With all these oranges in abundance I made an orange salad to take to my good friend Rose’s place for a low-key springtime lunch last week. Rose invited me and our mutual friend Shalini for a casual lets catch-up type of lunch and made a crustless quiche as the main course, while our friend Shalini brought a kale and cabbage salad. Can I just say that when we get together our lunch is ALWAYS the healthiest and most delicious lunch ever! Rose added her usual baked goods for dessert and this time she made a deep dark banana chocolate cake and her signature scones. This was one deliciously awesome spring lunch! 🌸🌷🌿
Getting back to this orange salad. I wanted to keep it on the lighter side with a delicate blend of spring greens and juicy sweet oranges, which I then topped with briny olives, red onions, and an avocado. Toss these veggies with a mustardy vinaigrette for a lovely sweet and tangy salad. Simple, easy and delicious. And since its spring and pansies are in bloom I decorated the salad with edible blue pansies. Don’t these pansies look beautiful on the backdrop of orange and green?
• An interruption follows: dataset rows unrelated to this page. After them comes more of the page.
/-- Activation, trial, confirmation and fall-back (R469, R483–R489): an activation of a verified image starts a rolling restart, or with
reset resets the device from PREOP; the recovery loader writes both boot records; the pairs restart in order, and the end of a rolling
restart returns to the state before HOLD; a confirmation settles the image and saves the configuration; a fall-back is taken, refused, or
waits. Completion: Does and Gives conclude that exec answers a next state, with what it holds, under conditions on the state and the
operands alone; this statement concludes it for updateActivate, recoveryActivate, updateActivateWithReset, updateConfirm, updateFallBack,
autoConfirm, apcPairRestarted, endOfRollingRestart. It rests on choices of the model where the spec leaves room: log entries 142, 143,
144. -/
def Obligations.UpdateActivation : Prop :=
  (∀ dt rq s, Served s dt rq (K 0x2200 1) 4 → s.sys.recovery = false → s.mode = .preop ∨ s.mode = .operate ∨ s.mode = .standby → s.updStage = 4 →
    byteAt (s.slotManifest s.targetSlot) 7 % 2 = 1 → beAt (s.slotManifest s.targetSlot) 0x24 4 ≤ beAt s.runManifest 0x14 4 → s.guardDetail 2 = none →
    Steady s →
    Gives (.updateActivate dt rq) s fun t =>
      t.answered rq (K 0x2200 1) ok ∧ t.updStage = 5 ∧ t.upd.roll = some ⟨s.targetSlot, none, 3⟩ ∧ t.sys.apc = [true, false] ∧
      t.sys.before = s.mode.code ∧ (t.mode = .hold ∨ t.mode = .safe) ∧ t.bootRec.stage = 1 ∧ t.bootRec.pending = s.targetSlot ∧ t.bootRec.actmode = 0) ∧
  (∀ dt rq s, Served s dt rq (K 0x2200 1) 4 → s.sys.recovery = false → s.mode = .preop ∨ s.mode = .operate ∨ s.mode = .standby → s.updStage ≠ 4 →
    Does (.updateActivate dt rq) s [.ports, .clients] (fun k => k = K 0x2200 5) fun t => t.answered rq (K 0x2200 1) (0x0403, 0x2204)) ∧
  (∀ dt rq s, Served s dt rq (K 0x2200 1) 4 → s.sys.recovery = true → s.updStage = 4 →
    Gives (.recoveryActivate dt rq) s fun t =>
      t.mode = .boot ∧ t.sys.bootStep = 0 ∧ t.get (K 0x2320 2) = 5 ∧ t.bootRec.active = s.targetSlot ∧ t.bootRec.stage = 0 ∧ t.nv.journals = [none, none]) ∧
  (∀ dt rq s, Served s dt rq (K 0x2200 1) 7 → s.sys.recovery = false → s.mode = .preop → s.updStage = 4 → s.guardDetail 2 = none →
    Gives (.updateActivateWithReset dt rq) s fun t =>
      t.mode = .boot ∧ t.sys.bootStep = 0 ∧ t.get (K 0x2320 2) = 5 ∧ t.bootRec.stage = 2 ∧ t.bootRec.pending = s.targetSlot ∧ t.bootRec.actmode = 1) ∧
  (∀ dt rq s, Served s dt rq (K 0x2200 1) 7 → s.sys.recovery = false → s.mode ≠ .preop →
    Does (.updateActivateWithReset dt rq) s [.ports, .clients] (fun k => k = K 0x2200 5) fun t =>
      t.answered rq (K 0x2200 1) (0x0401, s.mode.code)) ∧
  (∀ dt rq s, Served s dt rq (K 0x2200 1) 5 → s.sys.recovery = false → s.bootRec.stage = 2 → s.bodyReadable = true → s.sys.save = none →
    Does (.updateConfirm dt rq) s [.nv, .upd, .save, .ports, .clients] (fun k => k / 256 = 0x2200 ∨ k / 256 = 0x2010 ∨ k / 256 = 0x2011) fun t =>
      t.answered rq (K 0x2200 1) ok ∧ t.bootRec.stage = 0 ∧ t.bootRec.active = s.bootRec.pending ∧ t.updStage = 0 ∧ t.sys.save.isSome = true ∧
      t.nv.fuses.counter = min 63 (max s.nv.fuses.counter (beAt s.runManifest 0x18 4))) ∧
  (∀ dt rq s, Served s dt rq (K 0x2200 1) 5 → s.sys.recovery = false → s.bootRec.stage ≠ 2 →
    Does (.updateConfirm dt rq) s [.ports, .clients] (fun k => k = K 0x2200 5) fun t => t.answered rq (K 0x2200 1) (0x0403, 0x2207)) ∧
  (∀ dt rq s, Served s dt rq (K 0x2200 1) 6 → s.sys.recovery = false → s.bootRec.stage = 2 → s.bootRec.actmode = 0 → s.mode = .operate → Steady s →
    Gives (.updateFallBack dt rq) s fun t =>
      t.answered rq (K 0x2200 1) ok ∧ t.updStage = 7 ∧ t.upd.roll = some ⟨s.bootRec.active, some 3, 3⟩ ∧ (t.mode = .hold ∨ t.mode = .safe) ∧
      t.sys.apc = [true, false]) ∧
  (∀ dt rq s, Served s dt rq (K 0x2200 1) 6 → s.sys.recovery = false → s.bootRec.stage ≠ 2 →
    s.mode ≠ .safe → s.mode ≠ .hold →
    Does (.updateFallBack dt rq) s [.ports, .clients] (fun k => k = K 0x2200 5) fun t => t.answered rq (K 0x2200 1) (0x0403, 0x2207)) ∧
  (∀ dt rq s, Served s dt rq (K 0x2200 1) 6 → s.sys.recovery = false → s.bootRec.stage = 2 → s.mode = .safe →
    Does (.updateFallBack dt rq) s [.upd, .ports, .clients] (fun k => k = K 0x2200 5) fun t =>
      t.answered rq (K 0x2200 1) (0x0401, s.mode.code) ∧ t.upd = { s.upd with waits := some 3 }) ∧
  (∀ dt s, s.mode = .operate → s.get (K 0x2200 0x0D) ≠ 0 → s.upd.trialAt + s.get (K 0x2200 0x0D) * 1000000000 ≤ s.now + dt → s.safe.log = Safe.init.log →
    s.bootRec.stage = 2 → s.sys.apc = [true, true] → s.bodyReadable = true → s.sys.save = none → s.upd.waits = none →
    Does (.autoConfirm dt) s [.nv, .upd, .save] (fun k => k / 256 = 0x2200 ∨ k / 256 = 0x2010 ∨ k / 256 = 0x2011) fun t =>
      t.bootRec.stage = 0 ∧ t.bootRec.active = s.bootRec.pending ∧ t.sys.save.isSome = true ∧ t.get (K 0x2200 5) = 0) ∧
  (∀ dt s, s.get (K 0x2200 0x0D) = 0 ∨ s.bootRec.stage ≠ 2 → s.upd.waits = none →
    Does (.autoConfirm dt) s [] (fun _ => False) fun t => t.nv = s.nv) ∧
  (∀ dt (r : Roll) s, s.upd.roll = some r → r.step = 3 → s.mode = .hold → s.upd.waits = none →
    Does (.apcPairRestarted dt 1) s [.upd, .apc] (fun _ => False) fun t =>
      t.sys.apc = [false, true] ∧ t.upd.roll = some { r with step := 4 }) ∧
  (∀ dt (r : Roll) s, s.upd.roll = some r → r.step = 4 → s.mode = .hold → s.upd.waits = none →
    Does (.apcPairRestarted dt 0) s [.upd, .apc, .cores] (fun k => k = K 0x8300 1) fun t =>
      t.sys.apc = [true, true] ∧ t.upd.roll = some { r with step := 5 } ∧ nth true t.safe.cores 2 = false) ∧
  (∀ dt (r : Roll) s, s.upd.roll = some r → r.step = 8 → r.fall = none → s.mode = .hold → s.sys.before = 2 →
    s.sys.apc = [true, true] → s.pwr.cal.firstDone = true → s.pwr.cal.waiting = false → (s.putUpd { s.upd with slot := r.slot }).bodyReadable = true →
    s.upd.doseDue = false → s.upd.waits = none →
    Gives (.endOfRollingRestart dt) s fun t =>
      t.upd.roll = none ∧ t.upd.slot = r.slot ∧ t.bootRec.stage = 2 ∧ t.updStage = 6 ∧ t.upd.trialAt = s.now + dt ∧
      (t.mode = .operate ∧ t.get (K 0x2000 4) = 8 ∨ t.mode = .safe)) ∧
  (∀ dt s, s.upd.roll = none → s.upd.doseDue = false → s.pwr.cal.firstDone = true → s.pwr.cal.waiting = false → s.upd.waits = none →
    Does (.endOfRollingRestart dt) s [] (fun _ => False) fun t => t.nv = s.nv)

/-- Upkeep of the store (R465, R466, R491, R492): the refresher takes its next block and counts, a pass of 1,024 blocks ends with its
time; the dose archive goes at the end of its interval to the copy that is not in use, or waits; a new log entry goes to the fault
archive. Completion: Does and Gives conclude that exec answers a next state, with what it holds, under conditions on the state and the
operands alone; this statement concludes it for refreshBlock, doseArchive, faultArchive. It rests on choices of the model where the spec
leaves room: log entry 145. -/
def Obligations.StoreUpkeep : Prop :=
  (∀ dt (corrected : Nat) s, s.sys.apc = [true, true] → s.mode = .operate → s.nv.refresh.first = [] → s.nv.refresh.next < 1024 →
    s.blockBusy s.nv.refresh.next = false → s.get (K 0x2100 2) + 1 < 1024 → s.refreshWaits = false → s.upd.waits = none →
    Does (.refreshBlock dt corrected []) s [.nv] (fun k => k = K 0x2100 2 ∨ k = K 0x2100 4) fun t =>
      t.nv.refresh = { s.nv.refresh with next := s.nv.refresh.next + 1 } ∧ t.get (K 0x2100 2) = s.get (K 0x2100 2) + 1 ∧
      t.get (K 0x2100 4) = (s.get (K 0x2100 4) + corrected) % 2 ^ 32) ∧
  (∀ dt (corrected : Nat) s, s.sys.apc = [true, true] → s.mode = .operate → s.nv.refresh = ⟨1023, [], []⟩ → s.blockBusy 1023 = false →
    s.get (K 0x2100 2) = 1023 → s.refreshWaits = false → s.upd.waits = none →
    Does (.refreshBlock dt corrected []) s [.nv] (fun k => k = K 0x2100 2 ∨ k = K 0x2100 3 ∨ k = K 0x2100 4) fun t =>
      t.nv.refresh = ⟨0, [], []⟩ ∧ t.get (K 0x2100 2) = 0 ∧ t.get (K 0x2100 3) = (s.tick dt).timeNs % 2 ^ 64) ∧
  (∀ dt (corrected : Nat) bad s, s.mode = .boot → s.upd.waits = none →
    Does (.refreshBlock dt corrected bad) s [] (fun _ => False) fun t => t.nv = s.nv) ∧
  (∀ dt s, s.mode = .operate → s.sys.apc = [true, true] → s.upd.doseAt + s.get (K 0x2110 1) * 60000000000 ≤ s.now + dt → s.doseWaits = false →
    s.upd.waits = none →
    Does (.doseArchive dt) s [.nv, .upd] (fun k => k = K 0x2110 2 ∨ k = K 0x2110 3) fun t =>
      t.get (K 0x2110 3) = (if s.get (K 0x2110 3) = 1 then 2 else 1) ∧ t.get (K 0x2110 2) = (s.tick dt).timeNs % 2 ^ 64 ∧
      (nth DoseCopy.empty t.nv.doses (t.get (K 0x2110 3) - 1)).dose = s.comp.src.map (·.dose) ∧
      (nth DoseCopy.empty t.nv.doses (t.get (K 0x2110 3) - 1)).valid = true ∧
      nth DoseCopy.empty t.nv.doses (2 - t.get (K 0x2110 3)) = nth DoseCopy.empty s.nv.doses (2 - t.get (K 0x2110 3)) ∧
      t.upd = { s.upd with doseAt := s.now + dt, doseDue := false }) ∧
  (∀ dt s, s.mode ≠ .boot → s.sys.apc = [true, true] → s.upd.doseAt + s.get (K 0x2110 1) * 60000000000 ≤ s.now + dt → s.doseWaits = true →
    s.upd.waits = none →
    Does (.doseArchive dt) s [.upd] (fun _ => False) fun t => t.upd = { s.upd with doseDue := true }) ∧
  (∀ dt s, s.mode = .boot ∨ s.now + dt < s.upd.doseAt + s.get (K 0x2110 1) * 60000000000 → s.upd.waits = none →
    Does (.doseArchive dt) s [] (fun _ => False) fun t => t.nv = s.nv) ∧
  (∀ dt (e : LogE) s, s.mode = .operate → s.sys.apc = [true, true] → s.nextArchive = some e → (nth [] s.nv.faults.halves s.nv.faults.half).length < 32768 →
    s.nv.faults.half < 2 → s.upd.doseDue = false → s.upd.waits = none →
    Does (.faultArchive dt) s [.nv] (fun k => k = K 0x2110 4) fun t =>
      nth [] t.nv.faults.halves s.nv.faults.half = nth [] s.nv.faults.halves s.nv.faults.half ++ [e.bytes ++ toBe 8 (s.tick dt).timeNs] ∧
      t.nv.faults.nextOrd = e.ord + 1) ∧
  (∀ dt s, s.mode = .boot ∨ s.mode = .hold ∨ s.nextArchive = none → s.upd.doseDue = false → s.upd.waits = none →
    Does (.faultArchive dt) s [] (fun _ => False) fun t => t.nv = s.nv)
Orange and Avocado Spring Green Salad
- 5-6 cups spring greens mix
- 2 navel oranges peeled and cut into big circles
- 1/4 cup red onion finely cut
- 1/4 cup olives or 2-4 tbsp capers
- 1 large avocado cut into slices
- 2 green onion stalks finely cut
- Pansy blossoms
- A few nuts of your choice – I used toasted pecans and pistachios
- Mustard honey vinaigrette
- Make vinaigrette and set aside.
- Place half of the orange slices at the bottom of a salad bowl. Top with salad greens. Then place the remainder of the orange slices on top of greens. Scatter red onions, green onions and olives.
- Cut an avocado into slices and coat them with lemon juice. Place these slices around the salad.
- Gently place pansy blossoms over the salad. Cover and refrigerate until ready to serve.
- Right before serving salad toss with vinaigrette and nuts. Serve right away.